R Spatial Statistics – How to Obtain Different Moran Indexes for Spatial Autocorrelation Analysis

autocorrelationrspatial statistics

I'm struggling to evaluate the spatial autocorrelation of several databases. These databases consist of coordinates and different environmental information associated with those coordinates. Strangely, I can get very low Morans's I values (almost zero), suggesting no clustering, while ps are also very low, suggesting that clustering cannot be rejected…
Trying to understand the situation, I compared (following different tutorials published online) the performance of three different libraries in the R language. Firstly, I created an ad hoc database that, I know beforehand, is not clustered:

rm(list = ls())
library(raster)
# Let's create some data
set.seed(1234)
dta <- data.frame(LON = runif(50, 30, 60), LAT = runif(50, 30, 60), 
                            X = round(runif(50, 1, 10),1))
plot(dta$LON, dta$LAT, type = "n")
text(dta$LON, dta$LAT, labels = dta$X)

Plot of the random data

# Let's calculate the distances among points
dta.dists <- pointDistance(dta[, c("LON", "LAT")], dta[, c("LON", "LAT")], lonlat=TRUE, allpairs = T)
diag(dta.dists) <- NA
d1 <- 0
d2 <- max(dta.dists, na.rm = T)
dta.dists.inv <- 1/dta.dists
diag(dta.dists.inv) <- 0

Then, I calculated the Moran's I index using the package ape

library(ape)
Moran.I(dta$X, dta.dists.inv)

Which yields:

$observed
[1] 0.02912351

$expected
[1] -0.02040816

$sd
[1] 0.03655231

$p.value
[1] 0.1753889

Then, I continued using the package spdep

library(spdep)
coo <- coordinates(cbind(dta$LON, dta$LAT))
nb  <-  dnearneigh(coo, d1, d2)
moran.test(dta$X, nb2listw(nb, style="C"))
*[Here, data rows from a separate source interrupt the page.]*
/-! ## ChannelModel -/

/-- 44_channel R180 to R183: `RXWAVE` is `TXWAVE` plus `sqrt(10^(−snr/10))` times the noise; the noise is the scaled
draws of `NGSEQ(val)` when seeded, and free values not used before when not. The model's choice are: that a seeded use
leaves a waiting `.noise` script unused (notes/assumptions/17.md), and how the free values are numbered (6.md, 7.md). An
unseeded use with a script waiting is `ChanUsesNoiseScript`. -/
def Obligations.ChanAddsScaledNoise : Prop :=
  decode 0x08#8 = .ok .chan ∧ ∀ s : State, s.faulted = false →
    (s.txwave = none → faultsWith .chan .eSeq s) ∧
    ∀ x, s.txwave = some x →
      ∃ (y w : List Cplx) (sc : List NoiseScript) (f : Nat),
        exec .chan s = .next { s with rxwave := some y, noiseScript := sc, freeIdx := f } ∧
        y.length = x.length ∧ noiseAllowed s.nomSeed x.length w ∧
        (∀ i < x.length,
          elemVal y i = elemVal x i + Real.sqrt ((10 : ℝ) ^ (-s.cfgSnrNom.val / 10)) * elemVal w i) ∧
        (s.nomSeed.en = true → sc = s.noiseScript ∧ f = s.freeIdx) ∧
        (s.nomSeed.en = false → s.noiseScript = [] → f = s.freeIdx + 2 * x.length ∧
          ∀ i < x.length, elemVal w i =
            (Config.drawReal (s.freeIdx + 2 * i) + Config.drawReal (s.freeIdx + 2 * i + 1) * Complex.I) / Real.sqrt 2)

/-- 30_encoding R85 and the model's reading of it (notes/assumptions/17.md): an unseeded `CHAN` is given the samples of
the oldest `.noise` directive. -/
def Obligations.ChanUsesNoiseScript : Prop :=
  ∀ (s : State) (x : List Cplx) (script : NoiseScript) (rest : List NoiseScript), s.faulted = false →
    s.nomSeed.en = false → s.txwave = some x → s.noiseScript = script :: rest →
      ∃ (y : List Cplx) (f : Nat),
        exec .chan s = .next { s with rxwave := some y, noiseScript := rest, freeIdx := f } ∧ y.length = x.length ∧
        match script with
        | .zeros => ∀ i < x.length, elemVal y i = elemVal x i
        | .samples ws => ∀ i, i < x.length → i < ws.length →
            elemVal y i = elemVal x i + Real.sqrt ((10 : ℝ) ^ (-s.cfgSnrNom.val / 10)) * elemVal ws i

/-- 44_channel R186: with `en = 1` and the same seed value, the same waveform and the same SNR give the same
`RXWAVE`. -/
def Obligations.SeededChanIsRepeatable : Prop :=
  ∀ (s s' : State) (x : List Cplx), s.faulted = false → s'.faulted = false → s.txwave = some x → s'.txwave = some x →
    s.cfgSnrNom = s'.cfgSnrNom → s.nomSeed = s'.nomSeed → s.nomSeed.en = true →
      ∃ (t t' : State) (y : List Cplx), exec .chan s = .next t ∧ exec .chan s' = .next t' ∧
        t.rxwave = some y ∧ t'.rxwave = some y

/-! ## OFDMDeframer -/

/-- 45_ofdm_deframer R200. -/
def Obligations.ToblkStripsThePrefix : Prop :=
  decode 0x09#8 = .ok .toblk ∧ ∀ s : State, s.faulted = false →
    (¬ (1 ≤ s.cfgN ∧ s.cfgCp < s.cfgN) → faultsWith .toblk .eConfig s) ∧
    (1 ≤ s.cfgN ∧ s.cfgCp < s.cfgN →
      (s.rxwave = none → faultsWith .toblk .eSeq s) ∧
      ∀ x, s.rxwave = some x →
        (x.length % (s.cfgN + s.cfgCp) ≠ 0 → faultsWith .toblk .eShape s) ∧
        (x.length % (s.cfgN + s.cfgCp) = 0 →
          ∃ g : Grid, exec .toblk s = .next { s with rxblk := some g } ∧ g.rows = s.cfgN ∧
            g.cols = x.length / (s.cfgN + s.cfgCp) ∧ g.data.length = g.rows * g.cols ∧
            ∀ c < g.cols, ∀ r < g.rows,
              x[c * (s.cfgN + s.cfgCp) + s.cfgCp + r]? = some (gridElem g r c)))

/-- 45_ofdm_deframer R201, 42_cmac_dft R145: each column forward transformed. The transform's formula is the spec's
decision D13 (notes/assumptions/13.md). The Grid read is in form, an invariant (`StepKeepsInvariant`). -/
def Obligations.TofreqTransformsColumns : Prop :=
  decode 0x0A#8 = .ok .tofreq ∧ ∀ s : State, s.faulted = false →
    (¬ (1 ≤ s.cfgN ∧ s.cfgCp < s.cfgN) → faultsWith .tofreq .eConfig s) ∧
    (1 ≤ s.cfgN ∧ s.cfgCp < s.cfgN →
      (s.rxblk = none → faultsWith .tofreq .eSeq s) ∧
      ∀ g, s.rxblk = some g →
        (g.rows ≠ s.cfgN → faultsWith .tofreq .eShape s) ∧
        (g.rows = s.cfgN → g.wellFormed = true →
          ∃ h : Grid, exec .tofreq s = .next { s with rxgrid := some h } ∧ h.rows = s.cfgN ∧ h.cols = g.cols ∧
            h.data.length = h.rows * h.cols ∧
            ∀ c < h.cols, ∀ m < s.cfgN,
              (gridElem h m c).val =
                ∑ n ∈ Finset.range s.cfgN,
                  (gridElem g n c).val * Complex.exp (-(2 * Real.pi * (m * n) / s.cfgN) * Complex.I)))

/-- 45_ofdm_deframer R202: the columns in order, down the rows of each. The Grid read is in form, an invariant
(`StepKeepsInvariant`). -/
def Obligations.FlatrxReadsColumnsInOrder : Prop :=
  decode 0x0B#8 = .ok .flatrx ∧ ∀ s : State, s.faulted = false →
    (s.rxgrid = none → faultsWith .flatrx .eSeq s) ∧
    ∀ g, s.rxgrid = some g → g.wellFormed = true →
      ∃ out : List Cplx, exec .flatrx s = .next { s with rxflat := some out } ∧ out.length = g.rows * g.cols ∧
        ∀ c < g.cols, ∀ r < g.rows, out[c * g.rows + r]? = some (gridElem g r c)

/-- 45_ofdm_deframer R206. -/
def Obligations.TruncKeepsOriginalCount : Prop :=
  decode 0x0C#8 = .ok .trunc ∧ ∀ s : State, s.faulted = false →
    (s.rxflat = none ∨ s.idx = none → faultsWith .trunc .eSeq s) ∧
    ∀ flat idx, s.rxflat = some flat → s.idx = some idx →
      (flat.length < idx.length → faultsWith .trunc .eShape s) ∧
      (idx.length ≤ flat.length →
        ∃ out : List Cplx, exec .trunc s = .next { s with rxsym := some out } ∧ out.length = idx.length ∧
          ∀ i < idx.length, out[i]? = flat[i]?)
Obtaining the following results:

        Moran I test under randomisation

data:  dta$X  
weights: nb2listw(nb, style = "C")    

Moran I statistic standard deviate = -1.4754e-09, p-value = 0.5
alternative hypothesis: greater
sample estimates:
Moran I statistic       Expectation          Variance 
    -2.040816e-02     -2.040816e-02      2.211772e-17 

Finally, I applied the elsa package:

library(elsa)
coordinates(dta) <- ~LON +LAT
elsa::moran(dta[,1], d1, d2)

Obtaining:

[1] -0.02040816

That is: three packages and two different values.

Which one is the correct one?

Best Answer

To answer your question in brief, I would use spdep. It is tested against geoda and pysal and gives the same answer as both of those tools.

The errors you were running into were likely caused by using different weights matrixes. Your inverse distance weights are not the same as the C style weights created by spdep. Lets compare the first row of dta.dists.inv to the weights created by nb2listw(nb, style = "C")

# all of the above is the same 
library(spdep)
coo <- coordinates(cbind(dta$LON, dta$LAT))
nb  <-  dnearneigh(coo, d1, d2)
listw <- nb2listw(nb, style="C")
moran.test(dta$X, nb2listw(nb, style="C"))

listw$weights[[1]]
#> [1] 0.02040816 0.02040816 0.02040816 0.02040816 0.02040816 0.02040816 0.02040816
 [8] 0.02040816 0.02040816 0.02040816

dta.dists.inv[1,]
#> [1] 0.000000e+00 6.310735e-07 4.059586e-07 5.128319e-07 4.767474e-07 5.054279e-07
 [7] 7.016061e-07 4.394086e-07 6.369202e-07 3.639265e-07

So that alone is enough to ensure different results.

Let's take a better example using the famous guerry dataset. We can compare {ape} and {spdep}. elsa is a library I've never heard of and does not support weight matrixes or anything other than distances—so I wouldn't use it.

library(spdep)

# spdep
df <- Guerry::gfrance85
x <- df$Crime_pers
nb <- poly2nb(df)
listw <- nb2listw(nb)

moran.test(x, listw)
#> 
#>  Moran I test under randomisation
#> 
#> data:  x  
#> weights: listw    
#> 
#> Moran I statistic standard deviate = 6.0484, p-value = 7.316e-10
#> alternative hypothesis: greater
#> sample estimates:
#> Moran I statistic       Expectation          Variance 
#>       0.411459718      -0.011904762       0.004899501

# ape
ape::Moran.I(x, listw2mat(listw))
#> Registered S3 method overwritten by 'ape':
#>   method   from 
#>   plot.mst spdep
#> $observed
#> [1] 0.4114597
#> 
#> $expected
#> [1] -0.01190476
#> 
#> $sd
#> [1] 0.06999644
#> 
#> $p.value
#> [1] 1.463168e-09

Those results are identical. There are differences in calculating variance but the I is the same.